### What is being asked
What is needed here is every line of the records that includes "value".

### Records
-- ==== Sys2Proof/Syntax.lean ====
section
/-! DEFINITION. The instructions: one constructor per row of spec/opcode_table.json (30_encoding.md R70, R74). A row is
one value of one field of the micro-word; a micro-word selects one row of every field at once (R75). -/

namespace Sys2Proof

/-- A row of the opcode table: a value of one micro-word field, with the rule that gives its behaviour. -/
inductive Instr where
  /-- `IMPL.0`, rule R45. -/
  | impl0
  /-- `IMPL.1`, rule R44. -/
  | impl1
  /-- `PROG`, rule R214. -/
  | prog (p : MicroAddr)
  /-- `BC.00`, rule R111. -/
  | bc00
  /-- `BC.01`, rule R112. -/
  | bc01
  /-- `BC.02`, rule R113. -/
  | bc02
  /-- `BC.03`, rule R114. -/
  | bc03
  /-- `BC.04`, rule R115. -/
  | bc04
  /-- `BC.05`, rule R116. -/
  | bc05
  /-- `BC.06`, rule R117. -/
  | bc06
  /-- `BC.07`, rule R118. -/
  | bc07
  /-- `BC.10`, rule R119. -/
  | bc10
  /-- `BC.11`, rule R120. -/
  | bc11
  /-- `BC.12`, rule R121. -/
  | bc12
  /-- `BC.13`, rule R122. -/
  | bc13
  /-- `BC.14`, rule R123. -/
  | bc14
  /-- `BC.15`, rule R124. -/
  | bc15
  /-- `BC.16`, rule R125. -/
  | bc16
  /-- `BC.17`, rule R126. -/
  | bc17
  /-- `BML.0`, rule R132. -/
  | bml0
  /-- `BML.1`, rule R133. -/
  | bml1
  /-- `BML.2`, rule R134. -/
  | bml2
  /-- `BML.3`, rule R135. -/
  | bml3
  /-- `BMH.0`, rule R136. -/
  | bmh0
  /-- `BMH.1`, rule R137. -/
  | bmh1
  /-- `BMH.2`, rule R138. -/
  | bmh2
  /-- `BMH.3`, rule R139. -/
  | bmh3
  /-- `DM.0`, rule R151. -/
  | dm0
  /-- `DM.1`, rule R152. -/
  | dm1
  /-- `DM.2`, rule R153. -/
  | dm2
  /-- `DM.3`, rule R154. -/
  | dm3
  /-- `BUT.00`, rule R170. -/
  | but00
  /-- `BUT.01`, rule R171. -/
  | but01
  /-- `BUT.02`, rule R172. -/
  | but02
  /-- `BUT.03`, rule R173. -/
  | but03
  /-- `BUT.04`, rule R174. -/
  | but04
  /-- `BUT.05`, rule R175. -/
  | but05
  /-- `BUT.06`, rule R176. -/
  | but06
  /-- `BUT.07`, rule R177. -/
  | but07
  /-- `BUT.10`, rule R178. -/
  | but10
  /-- `BUT.11`, rule R179. -/
  | but11
  /-- `BUT.12`, rule R180. -/
  | but12
  /-- `BUT.13`, rule R181. -/
  | but13
  /-- `BUT.14`, rule R182. -/
  | but14
  /-- `BUT.15`, rule R183. -/
  | but15
  /-- `BUT.16`, rule R184. -/
  | but16
  /-- `BUT.17`, rule R185. -/
  | but17
  /-- `BUT.20`, rule R186. -/
  | but20
  /-- `BUT.21`, rule R187. -/
  | but21
  /-- `BUT.22`, rule R188. -/
  | but22
  /-- `BUT.23`, rule R189. -/
  | but23
  /-- `BUT.24`, rule R190. -/
  | but24
  /-- `BUT.25`, rule R191. -/
  | but25
  /-- `BUT.26`, rule R192. -/
  | but26
  /-- `BUT.27`, rule R193. -/
  | but27
  /-- `BUT.30`, rule R194. -/
  | but30
  /-- `BUT.31`, rule R195. -/
  | but31
  /-- `BUT.32`, rule R196. -/
  | but32
  /-- `BUT.33`, rule R197. -/
  | but33
  /-- `BUT.34`, rule R198. -/
  | but34
  /-- `BUT.35`, rule R199. -/
  | but35
  /-- `BUT.36`, rule R200. -/
  | but36
  /-- `BUT.37`, rule R201. -/
  | but37
  /-- `CLK.0`, rule R99. -/
  | clk0
  /-- `CLK.1`, rule R100. -/
  | clk1
  /-- `CLK.2`, rule R101. -/
  | clk2
  /-- `CLK.3`, rule R102. -/
  | clk3
  /-- `CLK.4`, rule R103. -/
  | clk4
  /-- `CLK.5`, rule R104. -/
  | clk5
  /-- `CLK.6`, rule R105. -/
  | clk6
  /-- `CLK.7`, rule R106. -/
  | clk7
  deriving DecidableEq, Repr

end Sys2Proof
end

### Response area
one value of one field of the micro-word; a micro-word selects one row of every field at once (R75). -/
/-- A row of the opcode table: a value of one micro-word field, with the rule that gives its behaviour. -/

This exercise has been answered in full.